In the acute form, a cyclical fever spike (approximately every 2 weeks) occurs that is related to antigenic variation. As antibody-mediated agglutination and lysis of the trypomastigotes occur, the fever subsides. This cycle repeats itself over a long period.
Epidemiology
The disease is endemic in sub-Saharan Africa, the natural habitat of the tsetse fly(temperature&humidity). Both sexes of fly take blood meals and can transmit the disease. The fly is infectious throughout its 2- to 3-month lifetime. T. gambiense is the species that causes the disease in west Africa, whereas T. rhodesiense is found in east Africa. Both species are found in central Africa.
Clinical Findings
Although both species cause sleeping sickness, the progress of the disease differs. T. gambiense–induced disease runs a low-grade chronic course over a few years, whereas T. rhodesiense causes a more acute, rapidly progressive disease that, if untreated, is usually fatal within several months.

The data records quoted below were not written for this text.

-- ==== Sys2Proof/Machine/Framebuffer.lean ====
section
/-! DEFINITION. The framebuffer's operations (40_display.md R100 to R105): reading and writing a cell, `Clear`, `Draw`. -/

namespace Sys2Proof.Machine

/-- `FB[r][c]` (R34). -/
def Grid.get (g : Grid) (r : Fin 32) (c : Fin 64) : Bool := (g[r.val])[c.val]

/-- `FB[r][c] <- b` (R13). -/
def Grid.set (g : Grid) (r : Fin 32) (c : Fin 64) (b : Bool) : Grid := Vector.set g r.val ((g[r.val]).set c.val b)

/-- `Clear()`: every cell false (R104). -/
def Grid.clear : Grid := Vector.replicate 32 (Vector.replicate 64 false)

/-- The row of a cell, taken modulo `HEIGHT` (R101). -/
def wrapRow (r : Nat) : Fin 32 := Fin.ofNat 32 r

/-- The column of a cell, taken modulo `WIDTH` (R101). -/
def wrapCol (c : Nat) : Fin 64 := Fin.ofNat 64 c

/-- Pixel `bit` of a sprite byte: bit 7 is the leftmost, `bit = 0` (R10, R101). -/
def spriteBit (b : Byte) (bit : Nat) : Bool := b.getLsbD (7 - bit)

/-- One cell of `Draw`: XOR the pixel in, and record a hit when a set pixel meets a set cell (R101). -/
def drawPixel (r : Fin 32) (c : Fin 64) (p : Bool) (d : Grid × Bool) : Grid × Bool :=
  (d.1.set r c (d.1.get r c ^^ p), d.2 || (p && d.1.get r c))

/-- One row of `Draw`: the eight pixels of `b`, from the left (R101). -/
def drawRow (x0 : Nat) (r : Fin 32) (b : Byte) (d : Grid × Bool) : Grid × Bool :=
  [0, 1, 2, 3, 4, 5, 6, 7].foldl (fun d bit => drawPixel r (wrapCol (x0 + bit)) (spriteBit b bit) d) d

/-- The rows of `Draw` from row `y` down (R101). -/
def drawRows (x0 : Nat) : Nat → List Byte → Grid × Bool → Grid × Bool
  | _, [], d => d
  | y, b :: bs, d => drawRows x0 (y + 1) bs (drawRow x0 (wrapRow y) b d)

/-- `Draw(x0, y0, bytes)`: the grid after it and whether any set cell was unset (R101, R102, R103). -/
def draw (x0 y0 : Nat) (bytes : List Byte) (g : Grid) : Grid × Bool := drawRows x0 y0 bytes (g, false)

end Sys2Proof.Machine
end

The initial lesion is an indurated skin ulcer (trypanosomal chancre) at the site of the fly bite. After the organisms enter the blood, intermittent weekly fever and lymphadenopathy develop. Enlargement of the posterior cervical lymph nodes (Winterbottom’s sign) is commonly seen. The encephalitis is characterized initially by headache, insomnia, and mood changes, followed by muscle tremors, slurred speech, and apathy that progress to somnolence and coma.
Untreated disease is usually fatal as a result of pneumonia.
Diagnosis of African trypanosomiasis
1-Microscopic detection of trypomastigotes in trypanosomal chancre,Peripheral blood,Bone marrow,Lymph node aspiration or CSF, by:
1)Wet preparation: direct microscopical examination of unstained film.
2)Fixed preparation by Giemsa stained smear.
2-Serological diagnosis:
-IFAT (indirect fluorescent antibody test).
-IHT (indirect haemoagglutination test).
-ELISA.
3-Serum and spinal fluid IgM measurement: are of diagnostic value, because in many cases the total serum IgM exceeds eight (8) times the normal amount.
4-Animal inoculation.
Trypanosoma gambiense or rhodesiense trypomastigote forms in blood smear
TreatmentTreatment must be initiated before the development of encephalitis, because suramin, the most effective drug, does not pass the blood–brain barrier well. Suramin willeffect a cure if given early. Pentamidine is an alternative drug. If central nervous system symptoms are present, suramin (to clear the parasitemia) followed by melarsoprol should be given.
Prevention
The most important preventive measure is protection against the fly bite, using netting and protective clothing. Clearing the forest around villages and using insecticides are helpful measures. No vaccine is available.